* **What this task involves**: Your answer should consist only of the lines below from the one with "hour in 1/1024 ns. -/" through the one with "def holdStart (s", copied exactly.

* **Dataset records**:
-- ==== Sys2Proof/Machine/Und.lean ====
section
/-! DEFINITION. The Underpainting: the steering sum, the servo loop, the model and its learning, holdover and the growth
term (R198 to R218). -/

namespace Sys2Proof.Machine

/-! ## Square roots -/

/-- Bitwise search of the integer square root. -/
def isqrtGo : Nat → Nat → Nat → Nat
  | 0, r, _ => r
  | k + 1, r, x => isqrtGo k (if (r + 2 ^ k) * (r + 2 ^ k) ≤ x then r + 2 ^ k else r) x

/-- The integer square root, rounded down. -/
def isqrt (x : Nat) : Nat := isqrtGo (Nat.log2 x / 2 + 1) 0 x

/-- The integer square root, rounded up. -/
def isqrtUp (x : Nat) : Nat := let r := isqrt x; if r * r = x then r else r + 1

/-- Ceiling of a quotient. -/
def ceilDiv (x d : Nat) : Nat := (x + d - 1) / d

/-! ## The steering sum -/

/-- One F40 unit in the units of L and I (2^-40 F40). -/
abbrev loopUnit : Nat := 2 ^ 40

/-- The instant at which M is evaluated: the middle of the millisecond that the last Palette tick began (R198). -/
def midMs (s : State) : T80 :=
  let ms := t80Units s.now / 1024000000
  t80OfUnits (ms * 1024000000 + 512000000)

/-- UND_M_T0, or the open instant that a pair which is no normalized T80 stands for (R5). -/
def modelT0 (s : State) : T80 :=
  let t := s.getT UND_M_T0_HI UND_M_T0_LO
  if t80Normal t then t else t80OfUnits (Config.oddTime (s.rd UND_M_T0_HI ++ s.rd UND_M_T0_LO))

/-- T - T_ref in mK (R198). -/
def tempDiff (s : State) : Int := s.getI UND_TEMP_temp - s.getI UND_M_TREF_tref

/-- The denominator of M. -/
abbrev modelDen : Nat := 86400 * unitsPerSec * 1000

/-- M as a numerator over `modelDen` F40 units (R198, R208, R210): drift and tc serve from stage TRAINED on; tc while the
temperature is valid and its term enabled. -/
def modelNum (s : State) : Int :=
  let full := decide (2 ≤ s.get UND_STATUS_stage)
  let dt := t80Diff (midMs s) (modelT0 s)
  let y0 : Int := s.getI UND_M_Y0_val * (modelDen : Nat)
  let dr : Int := if full then s.getI UND_M_DRIFT_val * dt * 1000 else 0
  let tc : Int := if full ∧ s.on UND_CTL_temp_en ∧ s.on UND_STATUS_temp_valid then
      s.getI UND_M_TC_val * tempDiff s * ((86400 * unitsPerSec : Nat) : Int) else 0
  y0 + dr + tc

/-- What a learning sample is the mean of, TB_STEER - F and the temperature in use, once more (R206). -/
def learnTick (s : State) : State :=
  { s with und := { s.und with lrnSum := s.und.lrnSum + (s.getI TB_STEER_steer - s.getI UND_FLY_val),
                               lrnTemp := s.und.lrnTemp + s.getI UND_TEMP_temp, lrnN := s.und.lrnN + 1 } }

/-- TB_STEER := F + M + L, rounded to the nearest F40 unit, or the range limit with steer_sat (R198, R199). -/
def steerNow (s : State) : State :=
  if !s.on UND_CTL_run then s
  else
    let num := (s.getI UND_FLY_val * (modelDen : Nat) + modelNum s) * (loopUnit : Nat) + s.und.l * (modelDen : Nat)
    let (x, s) := roundQ s num (modelDen * loopUnit)
    let (w, sat) := sat40 x
    let was := s.on UND_STATUS_steer_sat
    let s := s.putB UND_STATUS_steer_sat sat
    let s := if sat && !was then raiseSrc (s.ev UND_EVENTS_steer_sat) 102 none else s
    let (m, s) := roundQ s (modelNum s) modelDen
    let (l, s) := roundQ s s.und.l loopUnit
    let s := ((s.wr UND_MODEL_Y (sat40 m).1).wr UND_LOOP_Y (sat40 l).1).wr UND_STEER w
    learnTick (s.wr TB_STEER w)

/-! ## Holdover -/

/-- The uncertainty registers in force (R208): learned ones from stage TRAINED on unless use_spec is set. -/
def uncBase (s : State) : Nat :=
  if 2 ≤ s.get UND_STATUS_stage ∧ !s.on UND_CTL_use_spec then UND_LRN_Y else UND_SPEC_Y

/-- H in ps after `tu` units of 1/1024 ns, with the integrals of |T - T_ref| in mK × 1/1024 ns over the time in which the
temperature was valid and of UND_T_DEV over the rest (R213). -/
def growth (s : State) (tu vInt bInt : Nat) : Nat :=
  let u := fun (i : Nat) => (s.rd (uncBase s + i)).toNat
  let q : Nat := 2 ^ 40
  let c := u 2 * vInt + ((s.getI UND_M_TC_val).natAbs + u 2) * bInt
  let num := (u 0 + 5) * tu * (2 * unitsPerSec * 86400 * 1000) + u 1 * tu * tu * 1000 + c * (2 * unitsPerSec * 86400)
  let den := 2 * unitsPerSec * unitsPerSec * 86400 * 1000
  let xn := u 3 * u 3 * tu * (unitsPerSec * unitsPerSec * 86400) + u 4 * u 4 * tu * tu * tu
  let xd := unitsPerSec * unitsPerSec * unitsPerSec * 86400
  let total := ceilDiv (num * q) den + 3 * isqrtUp (ceilDiv (xn * q * q) xd)
  addE (upE total (q * 10000)) (if s.on UND_CTL_flywheel then 10 else 0)

/-- Whether a FREQ slot is selected. -/
def freqSelected (s : State) : Bool := match selSlot s with | none => false | some n => decide (slotKind s n = 0)

/-- One hour in 1/1024 ns. -/
abbrev hourUnits : Nat := 3600 * unitsPerSec

/-- The instant of UND_HOLD_T without the steps of TB, in 1/1024 ns. -/
def holdStart (s : State) : Int := (t80Units (s.getT UND_HOLD_T_HI UND_HOLD_T_LO) : Int) - s.und.holdSteps

/-- The time elapsed since UND_HOLD_T in 1/1024 ns (R213). -/
def holdFor (s : State) : Nat := ((t80Units s.steady : Int) - holdStart s).toNat

/-- The integrals of R213 carried to now, and kept at each whole hour. The reading of a tick stands for the time since the one before. -/
def holdIntegrals (s : State) : State :=
  let dt := (t80Diff s.steady s.und.intAt).toNat
  let u := s.und
  let u := { u with intAt := s.steady }
  let u := if s.on UND_STATUS_temp_valid then { u with tInt := u.tInt + (tempDiff s).natAbs * dt }
    else { u with tBad := u.tBad + s.get UND_T_DEV_tdev * dt }
  let k := if s.get UND_STATUS_mode = 4 then holdFor s / hourUnits - u.hours.length else 0
  { s with und := { u with hours := List.replicate k (u.tInt, u.tBad) ++ u.hours } }

/-- H(t) on a Palette tick (R213, R214, R199). -/
def growthNow (s : State) : Nat :=
  if s.get PAL_STATE_state = 0 ∨ !s.on PAL_STATE_locked_once ∨ s.on UND_STATUS_steer_sat then unbounded
  else if freqSelected s then
    let tu := (t80Diff s.steady s.und.hFrom).toNat
    addE (addE (s.get UND_B_ENTRY_b) (upE ((s.get UND_FREQ_UNC_unc + 5) * tu) (10000 * unitsPerSec)))
      (if s.on UND_CTL_flywheel then 10 else 0)
  else if s.get UND_STATUS_mode = 4 then
    growth s (holdFor s) s.und.tInt s.und.tBad
  else 0

/-- UND_B_ENTRY is latched with the bound of the tick before, and entries activated from now on count anew (R211, R221). -/
def latchEntry (s : State) : State :=
  let s := s.put UND_B_ENTRY_b (s.get GLZ_B_b)
  { s with glz := { s.glz with evtNew := 0 } }

/-- Step 1 of the holdover entry on its Palette tick, with steps 2 and 3 to follow (R211). -/
def holdEnter (s : State) : State :=
  let s := latchEntry s
  let s := s.putT UND_HOLD_T_HI UND_HOLD_T_LO s.now
  let s := s.ev UND_EVENTS_hold_enter
  let s := { s with und := { s.und with tInt := 0, tBad := 0, intAt := s.steady, hours := [], holdSteps := s.tb.steps } }
  (s.later 1000 .holdMode).later 2000 .holdL

/-- The sum and the number of the entries of the history of L in a span of instants. -/
def lSum (h : List (Nat × Int)) (lo hi : Nat) : Int × Nat :=
  h.foldl (fun acc e => if lo ≤ e.1 ∧ e.1 < hi then (acc.1 + e.2, acc.2 + 1) else acc) (0, 0)

/-- L_hold (R212): the mean of L over the hold_avg seconds that end hold_guard seconds before the entry, or over what
history exists; zero in the two cases of R212. -/
def lHold (s : State) : Int × State :=
  if !s.und.ran ∨ (s.pal.holdDrift ∧ 2 ≤ s.get UND_STATUS_stage) then (0, s)
  else
    let t0 := (holdStart s).toNat
    let hi := t0 - s.get UND_HOLD_CFG_hold_guard * unitsPerSec
    let a := lSum s.und.lHist (hi - s.get UND_HOLD_CFG_hold_avg * unitsPerSec) hi
    let b := if a.2 = 0 then lSum s.und.lHist 0 (t0 + 1) else a
    if b.2 = 0 then (s.und.l, s) else freeQ s b.1 b.2

/-- Step 2 of a holdover entry (R211): mode HOLD. -/
def holdMode (s : State) : State :=
  if s.on UND_CTL_run ∧ (s.get PAL_STATE_state = 3 ∨ s.get PAL_STATE_state = 4) then
    (s.put UND_STATUS_mode 4).put UND_STATUS_narrowing 0
  else s

/-- Step 3 (R211): L takes L_hold. -/
def holdL (s : State) : State :=
  if s.get UND_STATUS_mode = 4 then
    let (l, s) := lHold s
    { s with und := { s.und with l := l } }
  else s

/-! ## The loop -/

/-- The bandwidth of the selected slot's group in 2^-20 µHz (R202). -/
def groupBw (s : State) : Nat :=
  match selSlot s with | none => 0 | some n => s.get (UND_BW_bw (slotGroup s n)) * 2 ^ 20

/-- The mode the servo takes when a slot is selected (R203), with the bandwidth ACQUIRE starts at (R202). -/
def servoStart (s : State) : State :=
  let track := decide (2 ≤ s.get UND_STATUS_stage) && s.on PAL_STATE_locked_once
  let acq := s.get UND_ACQ_BW_acq_bw * 2 ^ 20
  let s := { s with und := { s.und with i := s.und.l, bw := if track then groupBw s else max acq (groupBw s),
                                        halved := s.steady, zeta := s.get UND_LOOP_zeta } }
  let s := s.putB UND_STATUS_narrowing (!track && decide (groupBw s < acq))
  s.put UND_STATUS_mode (if track ∨ acq ≤ groupBw s then 2 else 1)

/-- The bandwidth and the damping from the next update on (R202): in TRACK the group's; in ACQUIRE halved every narrow_s seconds down to it,
then TRACK. The update of the tick on which they change still runs with the old ones, so that L does not jump on that tick. -/
def narrow (s : State) : State :=
  let s : State := { s with und := { s.und with zeta := s.get UND_LOOP_zeta } }
  if s.get UND_STATUS_mode = 2 then { s with und := { s.und with bw := groupBw s } }
  else if s.get UND_STATUS_mode = 1 then
    let due := t80Add s.und.halved ((s.get UND_LOOP_narrow_s * unitsPerSec : Nat) : Int)
    if t80Le due s.steady then
      let bw := s.und.bw / 2
      if bw ≤ groupBw s then
        let s := { s with und := { s.und with bw := groupBw s, halved := due } }
        (s.put UND_STATUS_mode 2).put UND_STATUS_narrowing 0
      else { s with und := { s.und with bw := bw, halved := due } }
    else s
  else s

* **Reply**:
/-- One hour in 1/1024 ns. -/
abbrev hourUnits : Nat := 3600 * unitsPerSec

/-- The instant of UND_HOLD_T without the steps of TB, in 1/1024 ns. -/
def holdStart (s : State) : Int := (t80Units (s.getT UND_HOLD_T_HI UND_HOLD_T_LO) : Int) - s.und.holdSteps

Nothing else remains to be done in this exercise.